/-- A request ended, and what it held back sent. -/
def endRequest (id status : Nat) (s : State) : State :=
  match s.pod.reqs.find? fun r => r.id == id with
  | none => s
  | some r => let t := endOne r status s; sendReleased t.pod.reqs.length t

/-- Several requests ended with one status. -/
def endRequests (ids : List Nat) (status : Nat) (s : State) : State :=
  ids.foldl (fun s id => endRequest id status s) s

/-- A line of another module, as the pod answers; TIMEOUT when it does not (R341). -/
def remoteLine (rd : Remote) (a : Nat) : RemoteLine :=
  (rd.find? fun l => l.addr == a).getD ⟨a, 8, zeros 128, 0⟩

/-- A request of a unit begun and ended within one command, which brings the status with which the pod answers it (log 12):
it leaves as any other, ends UNREACHABLE when no route qualifies (R349), and makes its command wait behind a message that
its destination refused (R342). -/
def exchange (ty dst vc unit op addr len : Nat) (ext : Option Nat) (payload : Bytes) (status : Nat) (s : State) : State × Nat :=
  if heldBehind s dst unit then ({ s with waits := true }, 0)
  else if (routePort s dst (addr / 128)).isNone then (noteFailure (unsent s.pod.nextReq ty dst unit) 5 s, 5)
  else
    let s1 := endRequest s.pod.nextReq status (sendRequest ty dst vc unit op addr len ext payload .unit s)
    (fabricReply ((routePort s dst (addr / 128)).getD 0) vc unit (if ty = 1 then (len + 63) / 64 else 1) s1, status)

/-- The destinations whose routes have a usable port. -/
def reachable (s : State) : List Nat := (List.range 64).filter fun d => !(routePorts s d).isEmpty

/-- ROUTE_DOWN for one entry (Table 18.4). -/
def logRoute (d : Nat) (up : Bool) (s : State) : State :=
  let r := Tab.get {} s.pod.routes d
  let act := (List.range 32).foldl (fun n p =>
    n + if bitB (r.ports ||| r.altPorts) p && (port s p).state == 3 then 2 ^ p else 0) 0
  logEvent 0x0904 (0x8000 + d) (fld (b2n up) 0 1 + fld act 32 32) s

/-- ROUTE_DOWN for every entry whose last usable port is lost or that has one again (R349), between two states. A member
that has come back may be missed anew (R355). -/
def routeChanges (before : List Nat) (s : State) : State :=
  let after := reachable s
  let s := { s with pod := { s.pod with missing := after.foldl (fun n d => if bitB n d then n - 2 ^ d else n) s.pod.missing } }
  let s := (before.filter fun d => !after.contains d).foldl (fun s d => logRoute d false s) s
  (after.filter fun d => !before.contains d).foldl (fun s d => logRoute d true s) s

/-- A port's state changed, with its PORT trace record. -/
def setPortState (p st : Nat) (s : State) : State :=
  let old := (port s p).state
  traceRec 0x0A (0x7000 + p) (fld st 0 3 + fld old 3 3) (setPort s p fun pt => { pt with state := st })

/-- A READ whose delivery is unknown is sent once more on the route as it now stands (R341). -/
def resendRead (r : Request) (s : State) : State :=
  let s := { s with pod := { s.pod with reqs := s.pod.reqs.map fun q =>
    if q.id == r.id then { q with retried := true } else q } }
  if (routePort s r.dst (field r.bytes 8 6 / 128)).isSome then
    sendTo r.dst (field r.bytes 8 6 / 128) r.vc (some r.id) r.fwd r.bytes s
  else endRequest r.id 5 (unreachableTo r.vc r.fwd r.bytes s)

/-- Requests with a unit in a held flit or of which only the rest waits to be sent. -/
def unknownIds (ss : Session) : List Nat :=
  let held := (ss.held.map fun f => f.reqs.map (·.1)).flatten
  let begun := (ss.tx.filterMap fun u => u.req).filter fun r =>
    !(ss.tx.any fun u => u.start && u.req == some r)
  (held ++ begun).eraseDups

/-- The units of messages that had not begun to leave: they wait for another port. -/
def unsentUnits (ss : Session) : List TxUnit :=
  ss.tx.foldl (fun (acc : List TxUnit) u =>
    if u.start then acc ++ [u]
    else if acc.any (fun v => v.vc == u.vc && v.req == u.req && v.fwd == u.fwd) then acc ++ [u] else acc) []

/-- Messages cut out of a list of units. -/
def splitUnits : List TxUnit → List (List TxUnit)
  | [] => []
  | u :: us => match splitUnits us with
    | [] => [[u]]
    | g :: gs => if (g.head?.map (·.start)).getD true then [u] :: g :: gs else (u :: g) :: gs

/-- A message for which no route qualifies (R349): a request of this module ends UNREACHABLE, one that it forwards is answered
so, and a response is dropped. -/
def dropMessage (vc : Nat) (req fwd : Option Nat) (bs : Bytes) (s : State) : State :=
  let s := unreachableTo vc fwd bs s
  match req with
  | some r => endRequest r 5 s
  | none => s

/-- A message that had not begun to leave, sent along another port (R328, R349). -/
def resendUnits (us : List TxUnit) (s : State) : State :=
  let bs := (us.map (·.bytes)).flatten
  match us with
  | [] => s
  | u :: _ =>
    let dst := bits (field bs 0 4) 22 17
    if (routePort s dst (field bs 8 6 / 128)).isSome then sendTo dst (field bs 8 6 / 128) u.vc u.req u.fwd bs s
    else dropMessage u.vc u.req u.fwd bs s

/-- The READs that this module forwards with their unit in a held flit and no request of their own (R341): a READ is one unit,
and its flit says where messages begin. -/
def forwardedReads (own : Nat) (f : HeldFlit) : List Bytes :=
  (List.range f.units).filterMap fun i =>
    let b := slice f.payload (16 * i) 16
    if bitB f.start i && bits (field b 0 4) 7 0 == 1 && bits (field b 0 4) 28 23 != own
        && !(f.reqs.any fun r => r.2 == some i) then some b else none

/-- The unit under which a forwarding module holds messages back (R342): a header names no unit, so every message of one source
device stands for one unit (DEDUCED, log 195). -/
def carriedUnit (bs : Bytes) : Nat := 0x10000 + bits (field bs 0 4) 28 23

/-- A forwarded READ put among the messages that this module sends again. -/
def carriedRead (p vc : Nat) (b : Bytes) (id : Nat) : Request :=
  let h := field b 0 16
  { id := id, tag := bits h 47 32, type := 1, dst := bits h 22 17, vc := vc, unit := carriedUnit b, bytes := b
    why := .carried, fwd := some (p / 4) }

/-- The READs that a port forwarded and whose delivery its session leaves unknown, kept as messages to send again. -/
def keepReads (p : Nat) (ss : Session) (s : State) : State :=
  let bs := (ss.held.map fun f => (forwardedReads s.pod.eff.device f).map fun b => (f.vc, b)).flatten
  { s with pod := { s.pod with
      nextReq := s.pod.nextReq + bs.length
      reqs := s.pod.reqs ++ bs.zipIdx.map fun (x, i) => carriedRead p x.1 x.2 (s.pod.nextReq + i) } }
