-- ==== Sys2Proof/Machine/Cache.lean ====
section
/-! DEFINITION. The home of a line (chapter 9): the L2 slices with their misses, merging, eviction and add-to-line, the
home as the accesses of larger commands meet it, refused and dead accesses, and the THRASH windows. An access that a larger
command makes by itself (an operation, a host access, a partner's request) takes the path of Table 9.2 in one step, its
fill included; the Cobbler's own accesses, which that table does not name, take a line where it is and move none: DESIGN
CHOICE (log 10). -/

namespace Sys2Proof.Machine

/-! ### Requesters and refusals -/

/-- A requester as EVT.SOURCE names it (Table 18.3). -/
def reqUnit : Requester → Nat
  | .tile t | .operand t | .stationary t | .output t | .walker t | .frame t => 0x1000 + t
  | .awl a => 0x5000 + a
  | .host => 0x9000
  | .port p => 0x7000 + p
  | .module => 0

/-- OP_TAG or RUN_TAG of a requester's work, or 0 (R273). -/
def reqTag (s : State) : Requester → Nat
  | .tile _ | .operand _ | .stationary _ | .output _ | .walker _ | .frame _ => if s.sched.op.isSome then s.sched.lastTag else 0
  | .awl _ => match s.awls.cur with | some r => field r.block 40 2 | none => 0
  | _ => 0

/-- The lent region that the slices hold over an address, if any (R237). -/
def lentRegion (s : State) (a : Nat) : Option Nat :=
  s.obj.lends.findSome? fun (id, l) => match l with
    | some r => if r.entered && decide (r.base ≤ a) && decide (a < r.base + r.len) then some id else none
    | none => none

/-- How the home answers an access. -/
inductive Access where
  | ok
  | hole
  | lent (region : Nat)
  deriving DecidableEq, Repr

/-- The answer to an access to a line by its address. -/
def accessOf (s : State) (a : Nat) : Access :=
  match locate s a with
  | .hole => .hole
  | .side _ _ => .ok
  | .stack _ _ => match lentRegion s a with | some id => .lent id | none => .ok

/-- ADDRESS_FAULT (R203). -/
def addressFault (unit a : Nat) (s : State) : State := logLimited 0x0401 unit (fld a 0 48) s

/-- What a refused access reports (R203, R237). -/
def refusedAccess (req : Requester) (a : Nat) (s : State) : Access → State
  | .ok => s
  | .hole => addressFault (reqUnit req) a s
  | .lent id =>
    let s := match locate s a with | .stack t _ => tally 2 t 11 1 s | _ => s
    logLimited 0x0501 (reqUnit req) (fld a 0 48 + fld id 48 6) s

/-- DEAD_READ for the dead sectors of a line that a requester was given (R273). -/
def deadReads (req : Requester) (a dead : Nat) (s : State) : State :=
  if dead = 0 then s
  else
    let s := match locate s a with | .stack t _ => tally 2 t 9 1 s | _ => s
    logLimited 0x0602 (reqUnit req) (fld a 0 48 + fld (reqTag s req) 48 16) s

/-! ### Lines of a slice -/

/-- Key of a way. -/
def wayKey (slice set way : Nat) : Nat := slice * 8192 + set * 16 + way

/-- A line of a slice. -/
def l2Line (s : State) (slice set way : Nat) : L2Line := Tab.get {} s.cache.lines (wayKey slice set way)

/-- The way that holds a line. -/
def findWay (s : State) (slice l : Nat) : Option Nat :=
  (List.range 16).find? fun w => (l2Line s slice (l % 512) w).valid && (l2Line s slice (l % 512) w).index == l

/-- The state with a line of a slice changed. -/
def setLine (slice set way : Nat) (v : L2Line) (s : State) : State :=
  { s with cache := { s.cache with lines := Tab.set {} s.cache.lines (wayKey slice set way) v } }

/-- Full byte mask of a sector. -/
def fullMask : Nat := 2 ^ 32 - 1

/-- The slice holds the sector whole: its data, or its dead or poisoned status. -/
def Sector.whole (c : Sector) : Bool := c.mask == fullMask || c.dead || c.poison

/-- The four sectors of a line, absent ones empty. -/
def L2Line.sectors (v : L2Line) : List Sector := (List.range 4).map fun i => v.secs.getD i {}

/-- The mask of bytes that a write names. -/
def maskOf (new : List (Option Byte)) : Nat :=
  new.zipIdx.foldl (fun n (b, i) => n + if b.isSome then 2 ^ i else 0) 0

/-- A write merged into a sector of a slice (R256, R257, R191): a whole write replaces; a part merges, keeps poison,
and merges into the dead-fill of a dead sector. -/
def Sector.write (c : Sector) (fill : Nat) (new : List (Option Byte)) (poison : Bool) : Sector :=
  let m := maskOf new
  if m = 0 then (if poison then { c with poison := true, dirty := true } else c)
  else if m = fullMask then { data := new.map fun b => b.getD 0, mask := fullMask, poison := poison, dirty := true }
  else
    let base := if c.dead then deadFill fill else if c.data.isEmpty then zeros 32 else c.data
    { data := overlay base 0 new, mask := if c.dead then fullMask else c.mask ||| m
      poison := c.poison || poison, dirty := true }

/-- A write merged into a line. -/
def L2Line.write (v : L2Line) (fill : Nat) (data : List (Option Byte)) (stamps : Nat) : L2Line :=
  { v with secs := v.sectors.zipIdx.map fun (c, i) =>
      c.write fill ((data.drop (32 * i)).take 32) (bitB stamps i) }

/-- What a whole line of a slice reads as. -/
def L2Line.read (v : L2Line) (fill : Nat) : LineRead :=
  let cs := v.sectors
  { data := (cs.map fun c => if c.dead then deadFill fill else if c.poison || c.data.isEmpty then zeros 32 else c.data).flatten
    poison := cs.zipIdx.foldl (fun n (c, i) => n + if c.poison then 2 ^ i else 0) 0
    dead := cs.zipIdx.foldl (fun n (c, i) => n + if c.dead then 2 ^ i else 0) 0 }

/-- A filled sector merged under the bytes that the slice holds (R256). -/
def Sector.fill (c : Sector) (r : SectorRead) : Sector :=
  if c.whole then c
  else if c.mask = 0 then
    { data := if r.dead then [] else r.data, mask := if r.dead then 0 else fullMask, poison := r.poison, dead := r.dead
      dirty := c.dirty }
  else
    { c with
      data := r.data.zipIdx.map fun (b, i) => if bitB c.mask i then c.data.getD i 0 else b
      mask := fullMask, poison := c.poison || r.poison }

/-- An add-to-line applied to a line that is present whole (R264). -/
def L2Line.addTo (v : L2Line) (fill code mask : Nat) (operand : Bytes) : L2Line :=
  let r := v.read fill
  let new := addLine code mask r.data operand r.poison
  let w := (addWidth code).getD 128
  { v with secs := v.sectors.zipIdx.map fun (c, i) =>
      let touched := if w = 128 then bitB mask 0
        else (List.range 128).any fun k => bitB mask k && decide (w * k < 32 * i + 32) && decide (32 * i < w * k + w)
      if c.poison || !touched then c
      else { data := slice new (32 * i) 32, mask := fullMask, dirty := true } }

/-- A plain write of a line: add-to-lines of any kind may follow it (R125). -/
def notePlain (a : Nat) (s : State) : State :=
  { s with stack := { s.stack with adds := Tab.set 0 s.stack.adds (a / 128) 0 } }

/-- Codes of add-to-lines since a line's last plain write, with one more: 1 XF640, 2 others, 3 both. -/
def addKinds (s : State) (a code : Nat) : Nat := Tab.get 0 s.stack.adds (a / 128) ||| if code = 5 then 1 else 2

/-- A line whose contents are undefined: every sector but the poisoned ones holds free bytes. -/
def L2Line.free (v : L2Line) (n : Nat) : L2Line :=
  { v with secs := v.sectors.zipIdx.map fun (c, i) =>
      if c.poison then c else { data := freeBytes (n + 32 * i) 32, mask := fullMask, dirty := true } }

/-- An add-to-line on a line that is present whole. One that mixes XF640 with other codes leaves the line undefined
(R125, log 17). -/
def addAt (a code mask : Nat) (operand : Bytes) (acc : State × L2Line) : State × L2Line :=
  let s := acc.1
  let kinds := addKinds s a code
  let s' := { s with stack := { s.stack with adds := Tab.set 0 s.stack.adds (a / 128) kinds } }
  if kinds = 3 then ({ s' with fresh := s.fresh + 128 }, acc.2.free s.fresh)
  else (s', acc.2.addTo s.obj.deadFill code mask operand)

/-! ### Replacement (R250) -/

/-- Ways of a set that a victim may be taken from. -/
def unpinned (s : State) (slice set : Nat) : List Nat :=
  (List.range 16).filter fun w => !((l2Line s slice set w).valid && (l2Line s slice set w).pinned)

/-- The walk from a node of the tree (root 1, leaves 16 to 31): the pointed subtree, or the other when it holds no
unpinned way. -/
def plruWalk (bitsOf : Nat) (free : List Nat) : Nat → Nat → Nat
  | 0, node => node
  | d + 1, node =>
    let sub (n : Nat) := free.filter fun w => (16 + w) / 2 ^ d == n
    let want := 2 * node + if bitB bitsOf (node - 1) then 1 else 0
    let other := 2 * node + if bitB bitsOf (node - 1) then 0 else 1
    plruWalk bitsOf free d (if (sub want).isEmpty then other else want)

/-- The tree bits after an access to a way: each node on its path points away from it. -/
def plruTouch (b way : Nat) : Nat :=
  (List.range 4).foldl (fun b d =>
    let child := (16 + way) / 2 ^ d
    let node := child / 2
    let away := child % 2 == 0
    b - (if bitB b (node - 1) then 2 ^ (node - 1) else 0) + if away then 2 ^ (node - 1) else 0) b

/-- An access to a way noted. -/
def touch (slice set way : Nat) (s : State) : State :=
  { s with cache := { s.cache with plru := Tab.upd 0 s.cache.plru (slice * 512 + set) fun b => plruTouch b way } }

/-- The way that a new line takes: an empty one first (DESIGN CHOICE, log 10), else the tree's victim. -/
def victimWay (s : State) (slice set : Nat) : Nat :=
  match (List.range 16).find? fun w => !(l2Line s slice set w).valid with
  | some w => w
  | none => plruWalk (Tab.get 0 s.cache.plru (slice * 512 + set)) (unpinned s slice set) 4 1 - 16

/-- The dirty sectors of a line written back to its tier (R256, R257). -/
def writeBack (slice : Nat) (v : L2Line) (s : State) : State :=
  match lineOf s slice v.index with
  | none => s
  | some a =>
    if v.secs.any Sector.dirty then
      let data := (v.sectors.map fun c =>
        if c.dirty then (List.range 32).map fun i => if bitB c.mask i then some (c.data.getD i 0) else none
        else List.replicate 32 none).flatten
      let stamps := v.sectors.zipIdx.foldl (fun n (c, i) => n + if c.dirty && c.poison then 2 ^ i else 0) 0
      crossWrite .module (.stack slice v.index) a data stamps (tally 2 slice 6 1 s)
    else s

/-- A line evicted: written back where dirty, then gone. -/
def evict (slice set way : Nat) (s : State) : State :=
  let v := l2Line s slice set way
  if v.valid then
    setLine slice set way {} (writeBack slice v (tally 2 slice 8 1 s))
  else s

/-- A line placed in a slice. -/
def allocate (slice l : Nat) (v : L2Line) (s : State) : State :=
  let set := l % 512
  let way := match findWay s slice l with | some w => w | none => victimWay s slice set
  let s := if (findWay s slice l).isSome then s else evict slice set way s
  touch slice set way (setLine slice set way { v with valid := true, index := l } s)

/-- Lines of a slice that a test holds for, as keys and values. -/
def linesWhere (s : State) (f : Nat → L2Line → Bool) : List (Nat × L2Line) :=
  s.cache.lines.filter fun (k, v) => v.valid && f (k / 8192) v

/-- Lines dropped without write-back. -/
def dropLines (f : Nat → L2Line → Bool) (s : State) : State :=
  { s with cache := { s.cache with lines := s.cache.lines.filter fun (k, v) => !(v.valid && f (k / 8192) v) } }

/-- Lines written back and dropped (R236). -/
def flushLines (f : Nat → L2Line → Bool) (s : State) : State :=
  dropLines f ((linesWhere s f).foldl (fun s (k, v) => writeBack (k / 8192) v s) s)

/-- Every dirty line written back, kept clean (R258). -/
def cleanLines (s : State) : State :=
  let s := s.cache.lines.foldl (fun s (k, v) => if v.valid then writeBack (k / 8192) v s else s) s
  { s with cache := { s.cache with lines := s.cache.lines.map fun (k, v) =>
                        (k, { v with secs := v.secs.map fun c => { c with dirty := false } }) } }

/-! ### Fills and counts -/

/-- A line as its slice holds it, or an empty one. -/
def presentLine (s : State) (slice l : Nat) : L2Line :=
  match findWay s slice l with | some w => l2Line s slice (l % 512) w | none => { valid := true, index := l }

/-- The sectors that a fill of the line reads: those that the slice does not hold whole (R256). -/
def L2Line.missing (v : L2Line) : Nat := v.sectors.zipIdx.foldl (fun n (c, i) => n + if c.whole then 0 else 2 ^ i) 0

/-- The line filled with what its tier has sent. -/
def L2Line.filled (v : L2Line) (r : LineRead) : L2Line :=
  { v with secs := v.sectors.zipIdx.map fun (c, i) =>
      if bitB v.missing i then c.fill ⟨slice r.data (32 * i) 32, bitB r.poison i, bitB r.dead i⟩ else c }

/-- A line filled from its tier. -/
def fillLine (slice l a : Nat) (s : State) : State × L2Line :=
  let v := presentLine s slice l
  let r := crossRead (.stack slice l) a v.missing [] [] s
  (r.1, v.filled r.2)

/-- THRASH counts of an access to a line that is not pinned (R269). -/
def thrashCount (slice : Nat) (pinned miss : Bool) (s : State) : State :=
  if pinned then s
  else { s with cache := { s.cache with thrash := Tab.upd {} s.cache.thrash slice fun t =>
                             { t with acc := t.acc + 1, miss := t.miss + if miss then 1 else 0 } } }

/-- An access counted at its slice before it is served; `slot` is its counter of Table 18.11. -/
def countAccess (slice l slot : Nat) (s : State) : State :=
  let w := findWay s slice l
  let pinned := match w with | some w => (l2Line s slice (l % 512) w).pinned | none => false
  tally 2 slice slot 1 (thrashCount slice pinned w.isNone s)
───
The exact lines of the material above starting at the one that contains "s.pod with missing" and ending at the one that contains "def setPortState (p" are what to retype; leave out everything else.

- [ANSWER TO THIS EXERCISE]
  let s := { s with pod := { s.pod with missing := after.foldl (fun n d => if bitB n d then n - 2 ^ d else n) s.pod.missing } }
  let s := (before.filter fun d => !after.contains d).foldl (fun s d => logRoute d false s) s
  (after.filter fun d => !before.contains d).foldl (fun s d => logRoute d true s) s

/-- A port's state changed, with its PORT trace record. -/
def setPortState (p st : Nat) (s : State) : State :=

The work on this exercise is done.